Research presented at SfN Neuroscience 2019 sheds light on the neural basis of complex social behavior, utilizing various imaging techniques to identify the key brain regions and patterns of activity involved.
It has long been known that humans are social creatures, with survival often dependent on the strong social bonds formed between family, friends and neighbors. As such, our brains have evolved to support a wide range of social behaviors. Interactions that most people experience every day, such as empathizing with peers and working as a team, are supported by complex and sophisticated neural networks that researchers are just beginning to understand.
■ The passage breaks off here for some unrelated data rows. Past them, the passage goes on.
-- ==== Sys2Proof/Laws/State.lean ====
section
/-! SUPPORT. What each shared operation leaves unchanged, one lemma per field and operation, and what it writes. -/

namespace Sys2Proof.Machine

/-! ## raise -/

@[simp] theorem raise_built (s : State) (c : ErrCode) (w : Word64) : (s.raise c w).built = s.built :=
  by unfold State.raise; split <;> rfl
@[simp] theorem raise_enabled (s : State) (c : ErrCode) (w : Word64) : (s.raise c w).enabled = s.enabled :=
  by unfold State.raise; split <;> rfl
@[simp] theorem raise_ipc (s : State) (c : ErrCode) (w : Word64) : (s.raise c w).ipc = s.ipc :=
  by unfold State.raise; split <;> rfl
@[simp] theorem raise_upc (s : State) (c : ErrCode) (w : Word64) : (s.raise c w).upc = s.upc :=
  by unfold State.raise; split <;> rfl
@[simp] theorem raise_tmp (s : State) (c : ErrCode) (w : Word64) : (s.raise c w).tmp = s.tmp :=
  by unfold State.raise; split <;> rfl
@[simp] theorem raise_ps (s : State) (c : ErrCode) (w : Word64) : (s.raise c w).ps = s.ps :=
  by unfold State.raise; split <;> rfl
@[simp] theorem raise_encOut (s : State) (c : ErrCode) (w : Word64) : (s.raise c w).encOut = s.encOut :=
  by unfold State.raise; split <;> rfl
@[simp] theorem raise_mem (s : State) (c : ErrCode) (w : Word64) : (s.raise c w).mem = s.mem :=
  by unfold State.raise; split <;> rfl
@[simp] theorem raise_mairEl2 (s : State) (c : ErrCode) (w : Word64) : (s.raise c w).mairEl2 = s.mairEl2 :=
  by unfold State.raise; split <;> rfl
@[simp] theorem raise_tcrEl2 (s : State) (c : ErrCode) (w : Word64) : (s.raise c w).tcrEl2 = s.tcrEl2 :=
  by unfold State.raise; split <;> rfl
@[simp] theorem raise_ttbr0El2 (s : State) (c : ErrCode) (w : Word64) : (s.raise c w).ttbr0El2 = s.ttbr0El2 :=
  by unfold State.raise; split <;> rfl
@[simp] theorem raise_sctlrEl2 (s : State) (c : ErrCode) (w : Word64) : (s.raise c w).sctlrEl2 = s.sctlrEl2 :=
  by unfold State.raise; split <;> rfl
@[simp] theorem raise_mairEl3 (s : State) (c : ErrCode) (w : Word64) : (s.raise c w).mairEl3 = s.mairEl3 :=
  by unfold State.raise; split <;> rfl
@[simp] theorem raise_tcrEl3 (s : State) (c : ErrCode) (w : Word64) : (s.raise c w).tcrEl3 = s.tcrEl3 :=
  by unfold State.raise; split <;> rfl
@[simp] theorem raise_ttbr0El3 (s : State) (c : ErrCode) (w : Word64) : (s.raise c w).ttbr0El3 = s.ttbr0El3 :=
  by unfold State.raise; split <;> rfl
@[simp] theorem raise_sctlrEl3 (s : State) (c : ErrCode) (w : Word64) : (s.raise c w).sctlrEl3 = s.sctlrEl3 :=
  by unfold State.raise; split <;> rfl
@[simp] theorem raise_idAa64mmfr0El1 (s : State) (c : ErrCode) (w : Word64) : (s.raise c w).idAa64mmfr0El1 = s.idAa64mmfr0El1 :=
  by unfold State.raise; split <;> rfl
@[simp] theorem raise_x (s : State) (c : ErrCode) (w : Word64) : (s.raise c w).x = s.x :=
  by unfold State.raise; split <;> rfl
@[simp] theorem raise_ctx (s : State) (c : ErrCode) (w : Word64) : (s.raise c w).ctx = s.ctx :=
  by unfold State.raise; split <;> rfl
@[simp] theorem raise_walkerSync (s : State) (c : ErrCode) (w : Word64) : (s.raise c w).walkerSync = s.walkerSync :=
  by unfold State.raise; split <;> rfl
@[simp] theorem raise_curEl (s : State) (c : ErrCode) (w : Word64) : (s.raise c w).curEl = s.curEl :=
  by unfold State.raise; split <;> rfl
@[simp] theorem raise_tlbClean (s : State) (c : ErrCode) (w : Word64) : (s.raise c w).tlbClean = s.tlbClean :=
  by unfold State.raise; split <;> rfl
@[simp] theorem raise_cacheClean (s : State) (c : ErrCode) (w : Word64) : (s.raise c w).cacheClean = s.cacheClean :=
  by unfold State.raise; split <;> rfl
@[simp] theorem raise_memPort (s : State) (c : ErrCode) (w : Word64) : (s.raise c w).memPort = s.memPort :=
  by unfold State.raise; split <;> rfl
@[simp] theorem raise_cfg (s : State) (c : ErrCode) (w : Word64) : (s.raise c w).cfg = s.cfg :=
  by unfold State.raise; split <;> rfl
@[simp] theorem raise_inputs (s : State) (c : ErrCode) (w : Word64) : (s.raise c w).inputs = s.inputs :=
  by unfold State.raise; split <;> rfl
At the recent SfN Neuroscience 2019 (Chicago, IL, USA; 19—23 October 2019), a series of abstract presentations found five different research groups present their work on the topic of neural mechanisms of social and emotional behaviors, each demonstrating how neuroimaging techniques have allowed them to identify the key regions of the brain and patterns of activity that are involved in complex social behaviors.
In the first presentation, Sarah McIntyre (Linköping University, Sweden) used data from functional MRI scans to show that social touch messages, such as gestures used to communicate feelings of love, happiness or gratitude, are represented in the primary somatosensory cortex, the area of the parietal lobe specialized for sensory processing .
These core gestures were found to be an intuitive and universal language, with people in close relationships being able to identify distinct emotional messages from touch alone without needing to see the partners face. Even among strangers, the meaning of one of a standardized set of gestures was easily understood without any other form of communication.
Next, Simone Shamay-Tsoory (University of Haifa, Israel) suggested a potential neural basis for empathy, demonstrating their results that show holding hands with your romantic partner can reduce the perception of pain during a painful experience. A dual EEG study found that holding hands increased the coordination of brainwave frequency between the partners, predominantly involving the central brain regions of the individual feeling the pain and the right hemisphere of the brain of the empathizer .
These results were reinforced by serial dual-fMRI scans, also showing that activity was shared between two people who were holding hands. Shamay-Tsoory suggested that the combination of brain-to-brain coupling and reduced pain perception may mean that the coordination experienced may contribute to touch-related pain relief.
“The neuroscience advances presented today expand our understanding of how our brains process social information, enabling us to live in our complex society.”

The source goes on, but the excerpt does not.